Machu Picchu’s moneyshot

As I enter my third week of living in Peru, I can easily say I’ve been blown away by the beauty of its people, landscape and incredible food.  Like Mexico City, Lima was never a place on my list to visit, yet it has turned into a city I would love to live in someday.  I just returned to my home in Lima after a week of trekking through the Andes on the Inca Trail with my best friend from college.  We experienced 4 days of hiking and camping on the Inca Trail, explored Machu Picchu, had 4 days in Cusco, enjoyed lunch in Aguas Calientes, and huffed and puffed on a day’s hike to Rainbow Mountain.  It was the trip of a lifetime and it’s hard to put into words everything we experienced in just 8 days.  That being said, I found myself chuckling at the few ‘dangers’ of traveling Peru and thought it would be appropriate to pass along for future travelers.

The most dangerous thing about Lima (that I’ve noticed so far) is crossing the street.  Drivers rarely slow down for pedestrians and walk signals are few and far between.  Cross walks exist, but it’s almost as though drivers hit the gas when they approach them.  You really need to be on your game when you step off the curb and be ready, at any time, to break into a sprint.  Cusco, on the other hand, has a mixture of dangers: again with the traffic (though they do seem to slow down at cross walks), steps (out of nowhere), and altitude. 

Since we’ve already discussed Lima and traffic, let’s discuss Cusco’s stair surprise.  As you walk through the city, make sure to look down before you take a step.  It’s not as easy as it sounds.  Beauty surrounds you in both the hills on one side of the city and the charm of its old buildings throughout.  Flat sidewalks abruptly go vertical, and often a step or two is thrown in without warning.

On to the altitude.  Having been sans alcohol for over a year and a half, stepping off the airplane in Cusco was a trip back in time to drunksville.  11,000ft can really affect a person coming from sea level, and I was no exception arriving from Lima.  Having lived at 8,500ft in Bogota 2 months prior seemed to be little help as I broke into giggles and tried my best to walk straight.  Wait- is this really what altitude sickness feels like?  This is fun!

The locals swear by coca leaves (for chewing, kind of like tobacco), coca candy and coca tea, for altitude sickness.  That’s right, the stuff that cocaine is made from is practically forced into your mouth when you step off the plane in Cusco.  But locals claim that coca, in it’s pure form (meaning instead of mixing it with diesel, lime, and Clorox to create cocaine), can cure anything from altitude sickness to cholesterol and cancer.  At altitude in Peru, they consume it with religious vigor.  “Used in its whole form, coca leaf is a fundamentally benign herbal material which provides vitamin A, riboflavin, iron and calcium, and may also help to regulate blood glucose, thus enhancing metabolism and helping to reduce the tendency toward adult onset diabetes and obesity.
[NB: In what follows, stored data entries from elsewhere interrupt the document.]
@[simp] theorem doTblMove_pending (w : Waiter) (p : Pkt) (ps : List Byte) (s : State) : (doTblMove w p ps s).st.pending = s.pending :=
  oneUnit_pending _ _ fun _ h => State.writePair_pending _ _ _ _ _ h

@[simp] theorem doTblRead_pending (w : Waiter) (p : Pkt) (ps : List Byte) (s : State) : (doTblRead w p ps s).st.pending = s.pending := by
  have hmaster := s.readMaster_pending (tblHeader ps).table (tblHeader ps).gen (tblHeader ps).index
  unfold doTblRead
  dsimp only
  split
  · simp
  · split
    · split
      · simp
      · split
        all_goals rename_i heq; rw [heq] at hmaster; exact hmaster
    · simp

theorem State.bulkOne_pending (s : State) (code idx : Nat) (e : Image) {u : State} (h : s.bulkOne code idx e = .ok u) :
    u.pending = s.pending := by
  unfold State.bulkOne at h
  split at h
  · cases h
  · split at h
    · split at h
      · exact State.insertEntry_pending _ _ h
      · exact State.deleteEntry_pending _ _ h
    · exact State.writeEntry_pending _ _ _ _ _ h

@[simp] theorem State.bulkGo_pending (s : State) (ps : List Byte) (code index n i : Nat) :
    (s.bulkGo ps code index n i).1.pending = s.pending := by
  induction n generalizing s i with
  | zero => rfl
  | succ n ih =>
    unfold State.bulkGo
    split
    · rfl
    · exact (ih ..).trans (State.bulkOne_pending _ _ _ _ ‹_›)

@[simp] theorem doBulkWrite_pending (p : Pkt) (ps : List Byte) (s : State) : (doBulkWrite p ps s).st.pending = s.pending := by
  unfold doBulkWrite
  dsimp only
  repeat' split
  all_goals simp

@[simp] theorem doRelayout_pending (p : Pkt) (ps : List Byte) (s : State) : (doRelayout p ps s).st.pending = s.pending := by
  unfold doRelayout
  dsimp only
  repeat' split
  all_goals simp

@[simp] theorem doTblBulk_pending (w : Waiter) (p : Pkt) (ps : List Byte) (s : State) : (doTblBulk w p ps s).st.pending = s.pending := by
  unfold doTblBulk
  split <;> simp

@[simp] theorem State.startSwap_pending (s : State) (g : Bool) (w : Option Waiter) : (s.startSwap g w).pending = s.pending := by
  simp [State.startSwap]

@[simp] theorem doGenSwap_pending (w : Waiter) (p : Pkt) (ps : List Byte) (s : State) : (doGenSwap w p ps s).st.pending = s.pending := by
  simp [doGenSwap, apply_ite Done.st]

@[simp] theorem State.genBoundary_pending (s : State) : s.genBoundary.pending = s.pending := by
  unfold State.genBoundary
  split <;> simp

@[simp] theorem State.genDrained_pending (s : State) : s.genDrained.pending = s.pending := by
  unfold State.genDrained
  dsimp only
  repeat' split
  all_goals simp

/-! ### Learning: the queue -/

@[simp] theorem State.offerCandidate_pending (s : State) (q : Nat) (c : Candidate) : (s.offerCandidate q c).pending = s.pending := by
  simp [State.offerCandidate]

@[simp] theorem State.notice_pending (s : State) (bytes : List Byte) : (s.notice bytes).pending = s.pending := by
  simp [State.notice]

@[simp] theorem State.learnFull_pending (s : State) (q : Nat) (c : Candidate) : (s.learnFull q c).pending = s.pending := by
  simp [State.learnFull]

@[simp] theorem State.learnSearch_pending (s : State) (q cycle : Nat) (c : Candidate) : (s.learnSearch q cycle c).pending = s.pending := by
  unfold State.learnSearch
  dsimp only
  split <;> split <;> simp

@[simp] theorem State.learnWrite_pending (s : State) (q cycle : Nat) (p : LearnPlan) : (s.learnWrite q cycle p).pending = s.pending := by
  simp [State.learnWrite]

@[simp] theorem State.ageRemove_pending (s : State) (q cycle : Nat) (x : Nat × Nat × BitVec 16) :
    (s.ageRemove q cycle x).pending = s.pending := by
  simp [State.ageRemove]

@[simp] theorem State.learnIn_pending (s : State) (q cycle : Nat) : (s.learnIn q cycle).pending = s.pending := by
  unfold State.learnIn
  dsimp only
  repeat' split
  all_goals simp

@[simp] theorem State.learnSlot_pending (s : State) (q cycle : Nat) : (s.learnSlot q cycle).pending = s.pending := by
  unfold State.learnSlot
  split
  · rfl
  · exact (State.learnIn_pending ..).trans (State.maintenance_pending _ _ _ _ _ ‹_›)

@[simp] theorem doAgeScan_pending (w : Waiter) (p : Pkt) (ps : List Byte) (s : State) : (doAgeScan w p ps s).st.pending = s.pending := by
  unfold doAgeScan
  split <;> simp

@[simp] theorem State.ageRow_pending (s : State) (q : Fin 4) (a : AgeScan) (cycle : Nat) : (s.ageRow q a cycle).pending = s.pending := by
  simp [State.ageRow]

@[simp] theorem State.ageRead_pending (s : State) (q : Fin 4) (cycle : Nat) : (s.ageRead q cycle).pending = s.pending := by
  unfold State.ageRead
  split
  · rfl
  · refine State.branch_pending ?_ rfl
    split
    · rfl
    · exact (State.ageRow_pending ..).trans (State.maintenance_pending _ _ _ _ _ ‹_›)

@[simp] theorem State.ageScanDone_pending (s : State) : s.ageScanDone.pending = s.pending := by
  unfold State.ageScanDone
  split <;> simp

@[simp] theorem State.markRepair_pending (s : State) (q code gen idx : Nat) : (s.markRepair q code gen idx).pending = s.pending := by
  simp [State.markRepair]

@[simp] theorem State.scrubRow_pending (s : State) (q code i cycle : Nat) (f : ScrubFinding) :
    (s.scrubRow q code i cycle f).pending = s.pending := by
  unfold State.scrubRow
  split <;> simp

@[simp] theorem State.scrubData_pending (s : State) (q code gen i cycle : Nat) (f : ScrubFinding) :
    (s.scrubData q code gen i cycle f).pending = s.pending := by
  unfold State.scrubData
  split <;> simp

theorem State.memSlot_pending (s : State) (q : Nat) (t : TableId) (use cycle : Nat) {u : State}
    (h : s.memSlot q t use cycle = some u) : u.pending = s.pending := by
  unfold State.memSlot at h
  split at h
  · exact State.maintenance_pending _ _ _ _ _ h
  · split at h
    · cases h
    · cases h; rfl

@[simp] theorem State.scrub_pending (s : State) (q : Nat) (t : TableId) (i cycle : Nat) (key data : ScrubFinding) :
    (s.scrub q t i cycle key data).pending = s.pending := by
  unfold State.scrub
  refine State.branch_pending rfl ?_
  split
  · rfl
  · have hslot := State.memSlot_pending _ _ _ _ _ ‹_›
    simp [hslot]

@[simp] theorem State.repairSlots_pending (s : State) (q : Nat) (t : TableId) (n : Nat) : (s.repairSlots q t n).pending = s.pending := by
  unfold State.repairSlots
  split
  · exact State.spendSlots_pending ..
  · rfl

/-- Slots written one after the other leave the queue. -/
theorem State.foldl_slotWrite_pending (q use event : Nat) (k : Nat → Nat) (v : State → Nat → Nat) (rows : List Nat) (s : State) :
    (rows.foldl (fun (s : State) i => s.slotWrite q use event (k i) (v s i)) s).pending = s.pending :=
  State.foldl_pending (fun _ _ => State.slotWrite_pending ..) rows s

@[simp] theorem State.repairBlock_pending (s : State) (q : Nat) (t : TableId) (code gen block : Nat) (masterBad : Bool) :
    (s.repairBlock q t code gen block masterBad).pending = s.pending := by
  unfold State.repairBlock
  refine State.branch_pending (State.markDamaged_pending ..) ?_
  refine State.branch_pending ?_ (State.repairSlots_pending ..)
  rw [State.tick_pending, State.repairSlots_pending, State.modQuad_pending]
  exact (State.foldl_slotWrite_pending q 5 0x6C (tkey code gen) (fun s i => s.master code gen i) _ _).trans
    (State.repairSlots_pending ..)

@[simp] theorem State.repair_pending (s : State) (q : Nat) (t : TableId) (b cycle : Nat) (masterBad : Bool) :
    (s.repair q t b cycle masterBad).pending = s.pending := by
  unfold State.repair
  refine State.branch_pending rfl ?_
  split
  · rfl
  · have hslot := State.memSlot_pending _ _ _ _ _ ‹_›
    simp [hslot]

/-! ### Feeds: the queue -/

@[simp] theorem State.countFeed_pending (s : State) (f k : Nat) (n : Nat) : (s.countFeed f k n).pending = s.pending := by
  simp [State.countFeed]

@[simp] theorem State.reportGap_pending (s : State) (f : Nat) (g : Gap) (lost reason : Nat) :
    (s.reportGap f g lost reason).pending = s.pending := by
  simp [State.reportGap]

@[simp] theorem State.freeGap_pending (s : State) (f : Nat) (g : Gap) (reason : Nat) : (s.freeGap f g reason).pending = s.pending := by
  simp [State.freeGap]

@[simp] theorem State.openGap_pending (s : State) (f : Nat) (first last : BitVec 64) : (s.openGap f first last).pending = s.pending := by
  unfold State.openGap
  split <;> simp

@[simp] theorem State.dropGapsBelow_pending (s : State) (f : Nat) (e : BitVec 64) : (s.dropGapsBelow f e).pending = s.pending := by
  simp [State.dropGapsBelow]

@[simp] theorem State.closeFilled_pending (s : State) (f : Nat) : (s.closeFilled f).pending = s.pending := by
  simp [State.closeFilled]

@[simp] theorem State.leaveBehind_pending (s : State) (f : Nat) (first last e : BitVec 64) (reason : Nat) :
    (s.leaveBehind f first last e reason).pending = s.pending := by
  simp [State.leaveBehind]

@[simp] theorem State.acceptRun_pending (s : State) (f : Nat) (first : BitVec 64) (n : Nat) :
    (s.acceptRun f first n).pending = s.pending := by
  simp [State.acceptRun]

@[simp] theorem State.feedDecide_pending (s : State) (f fields : Nat) : (s.feedDecide f fields).st.pending = s.pending := by
  unfold State.feedDecide
  dsimp only
  repeat' split
  all_goals simp

@[simp] theorem State.feedOverRate_pending (s : State) (f : Nat) : (s.feedOverRate f).st.pending = s.pending := by
  simp [State.feedOverRate]

@[simp] theorem State.revoke_pending (s : State) (r : RevocationReq) : (s.revoke r).pending = s.pending := by
  simp [State.revoke]

@[simp] theorem State.revocation_pending (s : State) (window : Nat) : (s.revocation window).pending = s.pending := by
  unfold State.revocation
  dsimp only
  repeat' split
  all_goals simp

@[simp] theorem State.gapScan_pending (s : State) (window : Nat) : (s.gapScan window).pending = s.pending := by
  simp [State.gapScan]

@[simp] theorem State.applyFeed_pending (s : State) (f : Nat) (c : FeedChange) : (s.applyFeed f c).pending = s.pending := by
  unfold State.applyFeed
  split <;> simp

end Sys2Proof.Machine
end

section
/-!
SUPPORT. The queue of commands that wait, continued: the passes, the buffer and the egress.
-/

namespace Sys2Proof.Machine

/-! ### Receive: the queue -/

@[simp] theorem State.countGood_pending (s : State) (lp : Nat) (data : List Byte) (len : Nat) :
    (s.countGood lp data len).pending = s.pending := by
  simp [State.countGood]

@[simp] theorem State.macControl_pending (s : State) (lp : Nat) (data : List Byte) (len : Nat) :
    (s.macControl lp data len).pending = s.pending := by
  simp [State.macControl]

@[simp] theorem State.countBad_pending (s : State) (lp : Nat) (c : FcsCheck) : (s.countBad lp c).pending = s.pending := by
  simp [State.countBad]

@[simp] theorem State.acceptFrame_pending (s : State) (lp : Fin 512) (data : List Byte) (len : Nat) (c : FcsCheck) (fcs : BitVec 32) :
    (s.acceptFrame lp data len c fcs).pending = s.pending := by
  simp [State.acceptFrame]

@[simp] theorem State.receive_pending (s : State) (lp : Fin 512) (wire : List Byte) : (s.receive lp wire).pending = s.pending := by
  simp [State.receive]

@[simp] theorem State.releaseHead_pending (s : State) (lp : Fin 512) (cycle : Nat) : (s.releaseHead lp cycle).pending = s.pending := by
  unfold State.releaseHead
  split <;> simp

/-! ### Pass: the queue -/

@[simp] theorem State.takeTag_pending (s : State) (p : Nat) : (s.takeTag p).1.pending = s.pending := by
  unfold State.takeTag
  dsimp only
  repeat' split
  all_goals simp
Coca leaf is also rich in beneficial antioxidants, including ones that help to protect the integrity of blood vessels.” – Medicine Hunter

We carried coca toffees with us during our week in the Andes and drank coca tea by the gallon. I didn’t notice any effects, however, until I stuffed a wad of leaves (stems and all) into my mouth on Rainbow Mountain, gasping at 17,000ft, and my tongue went numb.  Even with this obvious reaction in my mouth, altitude effects such as a headache, slight loss of balance, and exhaustion overwhelmed me.  I’ll never know if I would have felt worse without it, but I didn’t feel anything substantial with it.

With all joking aside, altitude sickness is a passing phase, steps can be seen if you pay attention, and traffic lights can be followed.  Peru is an amazing place to visit, with nearly everything to offer: coastline, beautiful cities, culinary delights, incredible mountain treks with peaks over 22,000ft and visually stunning landscapes.  In addition, the Inca’s past and the much more recent Spanish conquest have left an intriguing history to explore.  There is no shortage of stimulation here in the Andes (no pun intended).  The only thing truly perilous about Peru is that, like me, you may never want to leave.